(WORK ORDER)
Set down exactly, from the records below, the line with "-- ==== Sys2Proof/WellFormed.lean" through the line with "namespace Sys2Proof.Machine", and nothing else.

(SUPPLIED RECORDS)
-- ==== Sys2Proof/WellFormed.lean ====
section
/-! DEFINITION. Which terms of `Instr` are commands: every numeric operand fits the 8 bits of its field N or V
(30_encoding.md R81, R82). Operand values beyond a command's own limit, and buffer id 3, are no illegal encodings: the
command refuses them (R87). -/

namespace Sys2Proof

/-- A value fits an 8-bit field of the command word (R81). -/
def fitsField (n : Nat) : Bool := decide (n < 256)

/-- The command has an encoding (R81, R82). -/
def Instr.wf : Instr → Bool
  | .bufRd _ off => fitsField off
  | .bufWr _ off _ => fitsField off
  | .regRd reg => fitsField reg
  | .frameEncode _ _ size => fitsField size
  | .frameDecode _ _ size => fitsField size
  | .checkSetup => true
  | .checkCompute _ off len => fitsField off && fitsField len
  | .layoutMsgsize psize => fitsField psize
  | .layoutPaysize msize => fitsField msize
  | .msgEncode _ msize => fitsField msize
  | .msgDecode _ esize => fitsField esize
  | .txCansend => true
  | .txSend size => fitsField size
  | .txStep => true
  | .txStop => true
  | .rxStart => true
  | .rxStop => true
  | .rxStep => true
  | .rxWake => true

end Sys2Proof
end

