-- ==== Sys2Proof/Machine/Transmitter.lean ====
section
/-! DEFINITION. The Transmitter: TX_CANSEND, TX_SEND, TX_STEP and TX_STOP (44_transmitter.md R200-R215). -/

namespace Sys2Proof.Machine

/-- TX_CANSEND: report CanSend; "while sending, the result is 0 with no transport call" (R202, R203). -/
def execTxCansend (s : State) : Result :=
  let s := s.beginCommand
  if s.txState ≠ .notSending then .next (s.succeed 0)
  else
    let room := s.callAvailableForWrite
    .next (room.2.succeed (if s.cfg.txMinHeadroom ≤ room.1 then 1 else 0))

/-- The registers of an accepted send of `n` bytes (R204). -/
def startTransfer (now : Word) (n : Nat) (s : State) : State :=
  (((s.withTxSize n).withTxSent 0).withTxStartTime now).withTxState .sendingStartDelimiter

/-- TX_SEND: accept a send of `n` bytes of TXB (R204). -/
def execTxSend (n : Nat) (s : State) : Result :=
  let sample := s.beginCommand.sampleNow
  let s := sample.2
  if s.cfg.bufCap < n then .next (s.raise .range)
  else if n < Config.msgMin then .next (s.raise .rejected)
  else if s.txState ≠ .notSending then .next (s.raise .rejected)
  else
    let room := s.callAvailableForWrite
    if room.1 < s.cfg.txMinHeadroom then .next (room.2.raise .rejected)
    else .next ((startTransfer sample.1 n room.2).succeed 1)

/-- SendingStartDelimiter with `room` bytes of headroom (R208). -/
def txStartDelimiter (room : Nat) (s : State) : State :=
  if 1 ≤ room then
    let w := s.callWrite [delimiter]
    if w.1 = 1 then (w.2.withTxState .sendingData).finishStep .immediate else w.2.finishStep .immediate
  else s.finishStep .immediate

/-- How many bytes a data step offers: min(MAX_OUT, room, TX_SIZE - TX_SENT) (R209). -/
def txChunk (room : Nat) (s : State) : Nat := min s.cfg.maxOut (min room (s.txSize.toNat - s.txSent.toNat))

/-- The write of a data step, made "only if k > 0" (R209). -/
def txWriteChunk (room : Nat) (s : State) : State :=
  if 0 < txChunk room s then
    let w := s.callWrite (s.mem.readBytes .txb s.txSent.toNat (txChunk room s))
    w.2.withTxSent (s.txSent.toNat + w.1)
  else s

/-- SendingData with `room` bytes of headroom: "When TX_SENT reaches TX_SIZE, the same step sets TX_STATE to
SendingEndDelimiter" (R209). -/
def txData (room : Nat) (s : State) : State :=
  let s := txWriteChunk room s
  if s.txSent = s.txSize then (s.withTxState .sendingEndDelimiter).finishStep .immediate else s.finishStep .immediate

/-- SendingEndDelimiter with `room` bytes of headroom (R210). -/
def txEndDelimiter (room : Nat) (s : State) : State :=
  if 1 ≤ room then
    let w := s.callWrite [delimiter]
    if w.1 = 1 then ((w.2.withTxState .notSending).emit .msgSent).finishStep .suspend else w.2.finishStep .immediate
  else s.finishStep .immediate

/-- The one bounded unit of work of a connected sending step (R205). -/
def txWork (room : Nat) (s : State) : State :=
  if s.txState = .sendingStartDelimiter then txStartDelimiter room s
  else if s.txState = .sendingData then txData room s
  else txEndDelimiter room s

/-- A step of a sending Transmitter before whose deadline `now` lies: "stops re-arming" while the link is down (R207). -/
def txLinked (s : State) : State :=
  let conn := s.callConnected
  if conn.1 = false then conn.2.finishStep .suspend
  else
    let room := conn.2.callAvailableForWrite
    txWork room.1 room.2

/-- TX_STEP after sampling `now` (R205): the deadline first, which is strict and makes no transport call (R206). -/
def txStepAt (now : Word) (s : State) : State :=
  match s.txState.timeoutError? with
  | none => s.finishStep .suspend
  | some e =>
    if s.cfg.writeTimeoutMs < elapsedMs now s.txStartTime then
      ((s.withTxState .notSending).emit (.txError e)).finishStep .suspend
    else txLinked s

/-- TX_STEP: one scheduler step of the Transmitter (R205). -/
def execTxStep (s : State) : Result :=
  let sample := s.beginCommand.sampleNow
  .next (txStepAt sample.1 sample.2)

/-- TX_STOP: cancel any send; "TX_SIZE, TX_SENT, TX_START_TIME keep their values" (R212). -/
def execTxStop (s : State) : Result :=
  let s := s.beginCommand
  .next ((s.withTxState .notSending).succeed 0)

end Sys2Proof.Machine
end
==
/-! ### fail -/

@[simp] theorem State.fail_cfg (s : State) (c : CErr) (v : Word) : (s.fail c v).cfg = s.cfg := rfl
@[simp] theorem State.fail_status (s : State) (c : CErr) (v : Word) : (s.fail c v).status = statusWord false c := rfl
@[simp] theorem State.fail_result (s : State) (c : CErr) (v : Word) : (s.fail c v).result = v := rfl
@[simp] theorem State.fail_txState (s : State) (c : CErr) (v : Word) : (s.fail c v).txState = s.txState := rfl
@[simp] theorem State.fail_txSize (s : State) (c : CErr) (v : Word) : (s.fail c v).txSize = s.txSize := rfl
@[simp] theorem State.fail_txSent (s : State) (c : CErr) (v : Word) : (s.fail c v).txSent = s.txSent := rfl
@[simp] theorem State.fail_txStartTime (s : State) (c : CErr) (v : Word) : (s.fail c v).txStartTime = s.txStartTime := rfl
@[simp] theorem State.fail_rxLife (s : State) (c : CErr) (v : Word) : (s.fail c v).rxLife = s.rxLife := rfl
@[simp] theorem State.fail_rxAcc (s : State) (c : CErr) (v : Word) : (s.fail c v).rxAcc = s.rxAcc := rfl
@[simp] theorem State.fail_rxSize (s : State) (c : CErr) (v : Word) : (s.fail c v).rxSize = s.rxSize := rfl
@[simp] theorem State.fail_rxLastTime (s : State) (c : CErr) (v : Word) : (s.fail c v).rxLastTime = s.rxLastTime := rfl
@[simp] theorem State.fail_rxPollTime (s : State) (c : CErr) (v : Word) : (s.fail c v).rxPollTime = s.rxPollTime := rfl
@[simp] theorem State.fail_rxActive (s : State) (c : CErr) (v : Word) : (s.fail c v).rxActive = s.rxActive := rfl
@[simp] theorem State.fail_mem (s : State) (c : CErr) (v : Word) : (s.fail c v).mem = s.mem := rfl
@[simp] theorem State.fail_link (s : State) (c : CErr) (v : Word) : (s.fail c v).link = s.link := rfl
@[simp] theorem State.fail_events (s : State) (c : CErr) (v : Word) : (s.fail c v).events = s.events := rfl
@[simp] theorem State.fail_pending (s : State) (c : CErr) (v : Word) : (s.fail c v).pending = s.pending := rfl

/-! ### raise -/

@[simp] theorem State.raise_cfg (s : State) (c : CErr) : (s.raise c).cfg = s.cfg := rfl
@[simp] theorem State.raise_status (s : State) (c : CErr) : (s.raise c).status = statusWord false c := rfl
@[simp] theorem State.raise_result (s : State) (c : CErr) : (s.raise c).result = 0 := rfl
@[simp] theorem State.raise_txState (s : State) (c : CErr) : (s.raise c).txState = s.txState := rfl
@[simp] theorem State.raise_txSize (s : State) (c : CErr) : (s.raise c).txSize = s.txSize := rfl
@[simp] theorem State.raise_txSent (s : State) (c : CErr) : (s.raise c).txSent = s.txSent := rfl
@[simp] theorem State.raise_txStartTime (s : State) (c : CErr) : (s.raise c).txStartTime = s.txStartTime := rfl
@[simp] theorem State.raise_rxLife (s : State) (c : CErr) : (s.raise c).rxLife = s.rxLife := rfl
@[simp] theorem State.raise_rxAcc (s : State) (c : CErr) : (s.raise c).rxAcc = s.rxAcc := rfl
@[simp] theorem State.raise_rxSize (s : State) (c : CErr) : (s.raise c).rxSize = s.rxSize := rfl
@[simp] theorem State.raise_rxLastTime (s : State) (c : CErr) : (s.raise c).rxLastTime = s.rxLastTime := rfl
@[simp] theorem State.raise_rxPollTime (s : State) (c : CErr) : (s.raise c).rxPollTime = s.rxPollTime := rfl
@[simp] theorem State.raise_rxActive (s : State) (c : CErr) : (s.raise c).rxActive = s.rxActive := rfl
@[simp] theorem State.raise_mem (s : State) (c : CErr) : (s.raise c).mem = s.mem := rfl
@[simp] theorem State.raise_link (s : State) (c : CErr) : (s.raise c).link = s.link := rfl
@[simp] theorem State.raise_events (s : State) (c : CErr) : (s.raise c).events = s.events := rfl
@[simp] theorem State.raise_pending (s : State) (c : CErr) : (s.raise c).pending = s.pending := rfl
---
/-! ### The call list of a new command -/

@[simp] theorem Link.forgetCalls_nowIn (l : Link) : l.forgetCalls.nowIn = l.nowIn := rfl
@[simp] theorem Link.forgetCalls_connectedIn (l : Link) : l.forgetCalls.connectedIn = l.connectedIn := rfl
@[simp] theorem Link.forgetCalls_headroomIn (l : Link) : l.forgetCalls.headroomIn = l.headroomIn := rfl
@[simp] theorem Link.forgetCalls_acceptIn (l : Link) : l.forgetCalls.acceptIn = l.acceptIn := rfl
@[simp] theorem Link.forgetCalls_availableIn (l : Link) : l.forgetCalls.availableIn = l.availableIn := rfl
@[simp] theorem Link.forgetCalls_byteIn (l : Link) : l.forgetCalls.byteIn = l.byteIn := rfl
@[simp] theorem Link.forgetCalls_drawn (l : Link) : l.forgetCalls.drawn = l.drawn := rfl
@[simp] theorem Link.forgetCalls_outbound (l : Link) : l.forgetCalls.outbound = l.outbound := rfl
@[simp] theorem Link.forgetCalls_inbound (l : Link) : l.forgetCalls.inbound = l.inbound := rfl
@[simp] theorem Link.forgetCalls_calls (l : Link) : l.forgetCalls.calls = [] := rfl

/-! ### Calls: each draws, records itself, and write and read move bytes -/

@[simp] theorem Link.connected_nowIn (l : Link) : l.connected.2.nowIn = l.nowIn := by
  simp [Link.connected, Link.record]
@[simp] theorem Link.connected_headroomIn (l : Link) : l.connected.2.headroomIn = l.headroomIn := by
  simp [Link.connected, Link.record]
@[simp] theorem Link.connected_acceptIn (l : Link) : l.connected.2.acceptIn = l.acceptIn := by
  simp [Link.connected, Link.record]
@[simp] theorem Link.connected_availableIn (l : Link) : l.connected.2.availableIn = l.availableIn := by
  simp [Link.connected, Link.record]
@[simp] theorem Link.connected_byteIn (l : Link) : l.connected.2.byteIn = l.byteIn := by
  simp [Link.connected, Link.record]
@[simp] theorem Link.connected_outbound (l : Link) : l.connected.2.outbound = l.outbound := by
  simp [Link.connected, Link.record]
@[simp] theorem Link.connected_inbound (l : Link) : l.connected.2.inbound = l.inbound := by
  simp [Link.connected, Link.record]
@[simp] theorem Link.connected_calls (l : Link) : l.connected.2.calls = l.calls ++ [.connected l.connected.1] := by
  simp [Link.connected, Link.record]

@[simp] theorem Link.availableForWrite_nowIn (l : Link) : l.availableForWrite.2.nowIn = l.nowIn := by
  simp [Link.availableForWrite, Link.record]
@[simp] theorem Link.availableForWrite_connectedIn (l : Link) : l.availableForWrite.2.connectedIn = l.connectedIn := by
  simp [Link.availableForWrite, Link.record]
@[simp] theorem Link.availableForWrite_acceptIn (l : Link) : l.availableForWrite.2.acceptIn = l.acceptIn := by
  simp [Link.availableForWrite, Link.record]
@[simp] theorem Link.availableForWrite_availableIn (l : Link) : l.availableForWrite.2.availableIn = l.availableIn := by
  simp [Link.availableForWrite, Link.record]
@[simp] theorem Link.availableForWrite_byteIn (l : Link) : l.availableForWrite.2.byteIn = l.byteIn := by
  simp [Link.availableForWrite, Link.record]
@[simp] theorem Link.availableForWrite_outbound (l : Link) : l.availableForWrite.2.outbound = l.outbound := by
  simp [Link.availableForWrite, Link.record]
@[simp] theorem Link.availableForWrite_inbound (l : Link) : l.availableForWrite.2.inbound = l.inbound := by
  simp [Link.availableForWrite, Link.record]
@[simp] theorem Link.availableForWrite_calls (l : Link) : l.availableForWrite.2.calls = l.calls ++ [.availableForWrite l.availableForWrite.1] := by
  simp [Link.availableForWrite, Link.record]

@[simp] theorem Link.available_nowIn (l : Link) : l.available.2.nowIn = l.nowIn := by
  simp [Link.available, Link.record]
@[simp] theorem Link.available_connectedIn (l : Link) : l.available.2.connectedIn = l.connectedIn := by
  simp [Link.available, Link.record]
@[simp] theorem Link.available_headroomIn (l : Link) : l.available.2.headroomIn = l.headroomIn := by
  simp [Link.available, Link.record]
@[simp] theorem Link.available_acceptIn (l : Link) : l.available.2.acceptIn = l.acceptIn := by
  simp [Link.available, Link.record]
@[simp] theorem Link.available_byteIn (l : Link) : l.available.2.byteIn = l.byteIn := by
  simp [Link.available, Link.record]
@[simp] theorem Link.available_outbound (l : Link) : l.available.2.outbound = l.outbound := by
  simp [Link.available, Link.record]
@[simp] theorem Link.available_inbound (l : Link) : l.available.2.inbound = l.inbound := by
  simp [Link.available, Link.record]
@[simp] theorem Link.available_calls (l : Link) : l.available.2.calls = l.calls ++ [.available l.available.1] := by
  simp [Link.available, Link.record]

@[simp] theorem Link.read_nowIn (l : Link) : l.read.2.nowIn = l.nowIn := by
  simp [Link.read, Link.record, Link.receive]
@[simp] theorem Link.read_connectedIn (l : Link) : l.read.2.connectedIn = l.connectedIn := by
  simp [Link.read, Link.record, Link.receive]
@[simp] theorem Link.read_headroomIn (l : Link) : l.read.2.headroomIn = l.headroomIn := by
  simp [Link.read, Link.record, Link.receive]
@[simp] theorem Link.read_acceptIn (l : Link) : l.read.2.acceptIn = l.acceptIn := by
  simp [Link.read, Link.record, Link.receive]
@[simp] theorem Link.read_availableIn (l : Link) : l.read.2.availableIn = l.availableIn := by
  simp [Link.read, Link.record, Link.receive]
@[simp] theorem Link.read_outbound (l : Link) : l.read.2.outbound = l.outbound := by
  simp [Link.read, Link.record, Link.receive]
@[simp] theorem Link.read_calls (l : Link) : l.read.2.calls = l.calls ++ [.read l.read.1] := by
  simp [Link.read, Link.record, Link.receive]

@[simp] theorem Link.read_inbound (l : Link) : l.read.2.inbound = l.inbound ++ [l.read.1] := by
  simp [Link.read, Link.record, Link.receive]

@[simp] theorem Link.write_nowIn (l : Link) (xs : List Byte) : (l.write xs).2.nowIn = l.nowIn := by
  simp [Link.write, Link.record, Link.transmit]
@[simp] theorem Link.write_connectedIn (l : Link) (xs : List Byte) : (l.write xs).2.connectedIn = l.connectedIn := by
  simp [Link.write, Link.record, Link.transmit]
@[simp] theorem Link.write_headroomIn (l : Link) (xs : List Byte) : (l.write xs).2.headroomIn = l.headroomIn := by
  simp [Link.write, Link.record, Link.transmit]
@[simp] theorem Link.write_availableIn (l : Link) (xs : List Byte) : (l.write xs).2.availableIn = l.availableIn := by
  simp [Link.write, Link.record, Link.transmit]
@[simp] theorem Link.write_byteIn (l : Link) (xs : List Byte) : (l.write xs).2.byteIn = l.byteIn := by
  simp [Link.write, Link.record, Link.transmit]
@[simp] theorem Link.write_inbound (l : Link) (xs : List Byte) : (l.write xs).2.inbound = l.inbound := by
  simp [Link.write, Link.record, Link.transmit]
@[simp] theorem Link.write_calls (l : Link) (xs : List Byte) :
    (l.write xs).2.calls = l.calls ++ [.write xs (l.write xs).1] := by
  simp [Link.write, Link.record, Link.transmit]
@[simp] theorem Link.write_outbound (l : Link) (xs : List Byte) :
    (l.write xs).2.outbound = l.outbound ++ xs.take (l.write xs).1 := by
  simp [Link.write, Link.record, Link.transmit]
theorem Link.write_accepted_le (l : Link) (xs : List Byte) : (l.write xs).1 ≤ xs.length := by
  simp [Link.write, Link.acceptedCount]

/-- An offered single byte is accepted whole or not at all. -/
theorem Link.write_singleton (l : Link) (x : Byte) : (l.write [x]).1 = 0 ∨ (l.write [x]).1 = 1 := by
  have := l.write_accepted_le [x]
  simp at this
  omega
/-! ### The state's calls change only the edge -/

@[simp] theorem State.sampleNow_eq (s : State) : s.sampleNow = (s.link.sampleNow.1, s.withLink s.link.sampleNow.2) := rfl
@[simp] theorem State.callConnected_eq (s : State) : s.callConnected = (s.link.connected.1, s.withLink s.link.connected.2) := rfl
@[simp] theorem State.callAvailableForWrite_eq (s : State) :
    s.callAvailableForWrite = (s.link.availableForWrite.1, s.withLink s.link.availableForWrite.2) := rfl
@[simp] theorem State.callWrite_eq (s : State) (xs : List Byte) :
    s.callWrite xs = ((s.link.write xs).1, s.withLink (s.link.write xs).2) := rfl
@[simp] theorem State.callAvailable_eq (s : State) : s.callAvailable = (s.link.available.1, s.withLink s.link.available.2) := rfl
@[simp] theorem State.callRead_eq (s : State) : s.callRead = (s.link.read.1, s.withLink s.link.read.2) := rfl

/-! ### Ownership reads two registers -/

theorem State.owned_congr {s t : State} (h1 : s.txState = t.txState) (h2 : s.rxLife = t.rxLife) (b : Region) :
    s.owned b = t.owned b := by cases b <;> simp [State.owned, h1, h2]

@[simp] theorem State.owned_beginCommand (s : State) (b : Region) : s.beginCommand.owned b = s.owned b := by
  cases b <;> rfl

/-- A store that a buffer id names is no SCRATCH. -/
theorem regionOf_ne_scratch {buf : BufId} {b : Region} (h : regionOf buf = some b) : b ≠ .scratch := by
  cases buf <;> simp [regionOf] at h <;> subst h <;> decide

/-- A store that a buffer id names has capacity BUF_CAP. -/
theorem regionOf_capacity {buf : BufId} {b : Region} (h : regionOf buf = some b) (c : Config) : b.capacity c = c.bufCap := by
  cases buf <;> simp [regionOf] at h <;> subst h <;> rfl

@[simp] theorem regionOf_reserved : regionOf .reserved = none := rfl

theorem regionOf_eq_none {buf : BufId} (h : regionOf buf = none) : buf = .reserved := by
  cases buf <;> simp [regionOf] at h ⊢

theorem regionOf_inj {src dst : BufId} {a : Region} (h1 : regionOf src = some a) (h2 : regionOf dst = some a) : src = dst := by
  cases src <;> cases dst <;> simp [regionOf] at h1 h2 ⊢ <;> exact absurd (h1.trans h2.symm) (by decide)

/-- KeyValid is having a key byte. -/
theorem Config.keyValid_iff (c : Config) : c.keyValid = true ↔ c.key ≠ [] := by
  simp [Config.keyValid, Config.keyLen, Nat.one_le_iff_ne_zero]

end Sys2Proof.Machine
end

(TASK SOLUTION)
-- ==== Sys2Proof/WellFormed.lean ====
section
/-! DEFINITION. Which terms of `Instr` are commands: every numeric operand fits the 8 bits of its field N or V
(30_encoding.md R81, R82). Operand values beyond a command's own limit, and buffer id 3, are no illegal encodings: the
command refuses them (R87). -/

namespace Sys2Proof

/-- A value fits an 8-bit field of the command word (R81). -/
def fitsField (n : Nat) : Bool := decide (n < 256)

/-- The command has an encoding (R81, R82). -/
def Instr.wf : Instr → Bool
  | .bufRd _ off => fitsField off
  | .bufWr _ off _ => fitsField off
  | .regRd reg => fitsField reg
  | .frameEncode _ _ size => fitsField size
  | .frameDecode _ _ size => fitsField size
  | .checkSetup => true
  | .checkCompute _ off len => fitsField off && fitsField len
  | .layoutMsgsize psize => fitsField psize
  | .layoutPaysize msize => fitsField msize
  | .msgEncode _ msize => fitsField msize
  | .msgDecode _ esize => fitsField esize
  | .txCansend => true
  | .txSend size => fitsField size
  | .txStep => true
  | .txStop => true
  | .rxStart => true
  | .rxStop => true
  | .rxStep => true
  | .rxWake => true

end Sys2Proof
end

-- ==== Sys2Proof/Machine/Transmitter.lean ====
section
/-! DEFINITION. The Transmitter: TX_CANSEND, TX_SEND, TX_STEP and TX_STOP (44_transmitter.md R200-R215). -/

namespace Sys2Proof.Machine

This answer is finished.